- TASK DIRECTIONS -
Scan the entries below for the word "writes". Copy each line that has it.

** TASK INPUT follows **

/-- Settles O25: neither meaning reads `y`. -/
theorem shiftsReportTheBitShiftedOut : Obligations.ShiftsReportTheBitShiftedOut := by
  intro x y s
  refine ⟨⟨decode_encode (.shr x y), decode_encode (.shl x y)⟩, fun _ => ⟨rfl, rfl⟩, ?shr, ?shl⟩
  case shr =>
    obtain ⟨t, ht, hx, hf, hrest⟩ :=
      writeResultThenFlag_effect x (s.getV x >>> 1) (shiftedOutRight (s.getV x)) s
    refine ⟨t, ht, fun hne => ?_, hf.trans (flagByte_shiftedOutRight _), hrest⟩
    rw [hx hne, BitVec.toNat_ushiftRight, Nat.shiftRight_eq_div_pow, Nat.pow_one]
  case shl =>
    obtain ⟨t, ht, hx, hf, hrest⟩ :=
      writeResultThenFlag_effect x (s.getV x <<< 1) (shiftedOutLeft (s.getV x)) s
    refine ⟨t, ht, fun hne => ?_, hf.trans (flagByte_shiftedOutLeft _), hrest⟩
    rw [hx hne, BitVec.toNat_shiftLeft, Nat.shiftLeft_eq, Nat.pow_one, Nat.mul_comm]

/-! Random (R122) -/

theorem and_and_not_self (r kk : Byte) : r &&& kk &&& ~~~kk = 0 := by
  apply BitVec.eq_of_getLsbD_eq
  intro k hk
  simp [hk]

/-- Settles O26: whatever byte is drawn, `V[x]` is that byte under the mask. -/
theorem randomStaysUnderTheMask : Obligations.RandomStaysUnderTheMask := by
  intro x kk s
  have hx : ((s.setV x (Config.draw8 s.draws &&& kk)).drawn).advance.getV x = Config.draw8 s.draws &&& kk :=
    getV_setV_same s x _
  refine ⟨decode_encode (.rnd x kk), _, rfl, ⟨_, hx⟩, ?_, fun hkk => ?_, rfl, fun r hr => ?_, rfl, ⟨rfl, rfl⟩, rfl,
    fun _ => rfl, ⟨rfl, rfl⟩, ⟨rfl, rfl, rfl⟩, rfl⟩
  · rw [hx, and_and_not_self]
  · subst hkk
    exact hx.trans BitVec.and_zero
  · exact getV_setV_ne s (mt List.mem_singleton.mpr hr) _

/-! The index register (R130 to R132) -/

theorem glyphAddress_toNat (b : Byte) : (glyphAddress b).toNat = 0x100 + 5 * (b.toNat % 16) := by
  simp only [glyphAddress, BitVec.toNat_add, BitVec.toNat_mul, BitVec.toNat_setWidth, BitVec.extractLsb'_toNat,
    BitVec.ofNat_eq_ofNat, BitVec.toNat_ofNat, Nat.shiftRight_zero]
  omega

/-- Settles O28: each writes `I` and advances. -/
theorem indexLoadsAndAdd : Obligations.IndexLoadsAndAdd := by
  intro x nnn s
  refine ⟨⟨decode_encode (.ldI nnn), decode_encode (.addI x), decode_encode (.ldFont x)⟩, ?ldI, ?addI, ?ldFont⟩
  case ldI =>
    refine ⟨_, rfl, ?_, rfl, sameButIndex_setI_advance s _⟩
    rw [advance_i, setI_i, BitVec.toNat_setWidth]
    omega
  case addI =>
    refine ⟨_, rfl, ?_, rfl, sameButIndex_setI_advance s _⟩
    rw [advance_i, setI_i, BitVec.toNat_add, BitVec.toNat_setWidth]
    omega
  case ldFont => exact ⟨_, rfl, glyphAddress_toNat _, rfl, sameButIndex_setI_advance s _⟩

/-! CLS and the key stubs (R140, R150 to R152) -/

/-- Settles O34: an empty store reads as 0 everywhere. -/
theorem clearBlanksTheDisplay : Obligations.ClearBlanksTheDisplay := fun _ =>
  ⟨decode_encode .cls, _, rfl, Framebuffer.read_nil, rfl, rfl, fun _ _ => rfl, rfl, ⟨rfl, rfl⟩, rfl, fun _ => rfl,
    ⟨rfl, rfl, rfl⟩, ⟨rfl, rfl⟩⟩

/-- Settles O40: the skips only advance, and the wait is a register write of 0. -/
theorem keyInstructionsAreStubs : Obligations.KeyInstructionsAreStubs := fun x s =>
  ⟨⟨decode_encode (.skp x), decode_encode (.sknp x), decode_encode (.ldKey x)⟩,
    ⟨_, rfl, rfl, sameButRegs_setPc s _⟩, ⟨_, rfl, rfl, sameButRegs_setPc s _⟩, writeReg_effect x 0 s⟩

end Sys2Proof.Machine
end

section
/-! Proofs about RAM: the stack (40_control_flow.md R85, R86), the data accesses at `I` (43_index_memory.md R133 to
R136), and a store over the next instruction (20_memory.md R54). -/

namespace Sys2Proof.Machine

/-! The stack (R85, R86) -/

section
variable {m : Memory} {a : Nat}

theorem read_writeWord_hi (hm : m.wf = true) (ha : a + 2 ≤ Config.ramSize) (w : Word) :
    (m.writeWord a w).read a = w.extractLsb' 8 8 :=
  Memory.read_writeBytes_in hm (bs := [w.extractLsb' 8 8, w.extractLsb' 0 8]) (k := 0) Nat.two_pos ha

theorem read_writeWord_lo (hm : m.wf = true) (ha : a + 2 ≤ Config.ramSize) (w : Word) :
    (m.writeWord a w).read (a + 1) = w.extractLsb' 0 8 :=
  Memory.read_writeBytes_in hm (bs := [w.extractLsb' 8 8, w.extractLsb' 0 8]) (k := 1) Nat.one_lt_two ha

theorem read_writeWord_out {a' : Nat} (w : Word) (h : ¬ (a ≤ a' ∧ a' < a + 2)) :
    (m.writeWord a w).read a' = m.read a' :=
  Memory.read_writeBytes_out m _ h

end

/-- Below the depth the next entry lies in RAM. -/
theorem stackAddr_in_ram {s : State} (hp : s.params.wf = true) (hsp : s.sp.toNat < s.params.stackDepth) :
    stackAddr s s.sp.toNat + 2 ≤ Config.ramSize :=
  (stackAddr_lt hp hsp).trans (by decide)

theorem exec_call_of_room {s : State} (nnn : Addr12) (hsp : s.sp.toNat < s.params.stackDepth) :
    exec (.call nnn) s = .next ((s.push (s.pc + 2)).setPc (zext16 nnn)) :=
  if_neg hsp.ne

theorem exec_ret_of_entry {s : State} (hsp : s.sp.toNat ≠ 0) : exec .ret s = .next (s.pop.setPc s.top) :=
  if_neg hsp

/-- Settles O17: full by its fault site; below the depth the entry lies in RAM and its two bytes are the word pushed. -/
theorem callPushesTheReturnAddress : Obligations.CallPushesTheReturnAddress := by
  intro nnn s
  refine ⟨decode_encode (.call nnn), fun hfull => ?_, fun hp hm hsp => ?_⟩
  · exact ⟨_, exec_of_faultSite ⟨hfull, rfl, rfl⟩, rfl⟩
  · have hin := stackAddr_in_ram hp hsp
    exact ⟨_, exec_call_of_room nnn hsp, rfl, sp_succ_toNat hp hsp, read_writeWord_hi hm hin _,
      read_writeWord_lo hm hin _, fun _ => read_writeWord_out _, fun _ _ => rfl, rfl, ⟨rfl, rfl⟩, ⟨rfl, rfl⟩,
      ⟨rfl, rfl, rfl⟩, ⟨rfl, rfl⟩⟩

/-- Settles O18: empty by its fault site; otherwise the entry is read and only `SP` and `pc` change. -/
theorem returnPopsTheStackInRam : Obligations.ReturnPopsTheStackInRam := by
  intro s
  refine ⟨decode_encode .ret, fun hempty => ?_, fun hne => ?_⟩
  · have hsp : s.sp.toNat = 0 := by simp [hempty]
    exact ⟨_, exec_of_faultSite (i := .ret) ⟨hsp, rfl, rfl⟩, rfl⟩
  · have hsp : s.sp.toNat ≠ 0 := by bv_omega
    exact ⟨_, exec_ret_of_entry hsp, rfl, sp_pred_toNat hsp, fun _ => rfl, fun _ _ => rfl, rfl, ⟨rfl, rfl⟩, ⟨rfl, rfl⟩,
      ⟨rfl, rfl, rfl⟩, ⟨rfl, rfl⟩⟩

theorem readWord_congr {m m' : Memory} {a : Nat} (h : ∀ b, a ≤ b → b < a + 2 → m'.read b = m.read b) :
    m'.readWord a = m.readWord a := by
  rw [Memory.readWord, Memory.readWord, h a (by omega) (by omega), h (a + 1) (by omega) (by omega)]

/-- Settles O19: the entry read is the one the CALL wrote, and it holds the CALL's `pc + 2`. -/
theorem returnMatchesItsCall : Obligations.ReturnMatchesItsCall := by
  intro nnn s t u hp hm hsp hcall hparams hspu hentry
  cases (exec_call_of_room nnn hsp).symm.trans hcall
  have hdepth : u.sp.toNat = s.sp.toNat + 1 := by
    rw [hspu]
    exact sp_succ_toNat hp hsp
  have haddr : stackAddr u (u.sp.toNat - 1) = stackAddr s s.sp.toNat := by
    rw [hdepth, Nat.add_sub_cancel, stackAddr, hparams]
    rfl
  have htop : u.top = s.pc + 2 := by
    rw [State.top, haddr, readWord_congr hentry]
    exact Memory.readWord_writeWord hm (stackAddr_in_ram hp hsp) _
  have hspw : u.sp - 1 = s.sp := by
    rw [hspu]
    exact BitVec.add_sub_cancel s.sp 1
  exact ⟨_, exec_ret_of_entry (by omega), htop, hspw, fun _ _ => rfl, fun _ => rfl⟩

/-! Stores at `I` (R133, R134) -/

/-- With its range in RAM a store at `I` writes its bytes in order and leaves everything else. -/
theorem storeAtI_effect {s : State} (bs : List Byte) (hm : s.ram.wf = true)
    (hin : s.i.toNat + bs.length ≤ Config.ramSize) :
    ∃ t, storeAtI bs s = .next t ∧ (∀ k, (hk : k < bs.length) → t.ram.read (s.i.toNat + k) = bs[k]) ∧
      t.pc = s.pc + 2 ∧ sameButRam (effectiveAddress s 0) bs.length s t :=
  ⟨_, withDataRange_ok hin, fun _ hk => Memory.read_writeBytes_in hm hk hin, rfl, fun _ _ => rfl, rfl, ⟨rfl, rfl⟩, rfl,
    fun _ hout => Memory.read_writeBytes_out _ bs hout, ⟨rfl, rfl⟩, ⟨rfl, rfl, rfl⟩, ⟨rfl, rfl⟩⟩

theorem bcd_digits_toNat (b : Byte) :
    (BitVec.ofNat 8 (b.toNat / 100)).toNat = b.toNat / 100 ∧
    (BitVec.ofNat 8 (b.toNat / 10 % 10)).toNat = b.toNat / 10 % 10 ∧
    (BitVec.ofNat 8 (b.toNat % 10)).toNat = b.toNat % 10 := by
  have hb := b.isLt
  simp only [BitVec.toNat_ofNat]
  omega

** End of TASK INPUT **

- THE ANSWER -
/-- Settles O28: each writes `I` and advances. -/
/-- With its range in RAM a store at `I` writes its bytes in order and leaves everything else. -/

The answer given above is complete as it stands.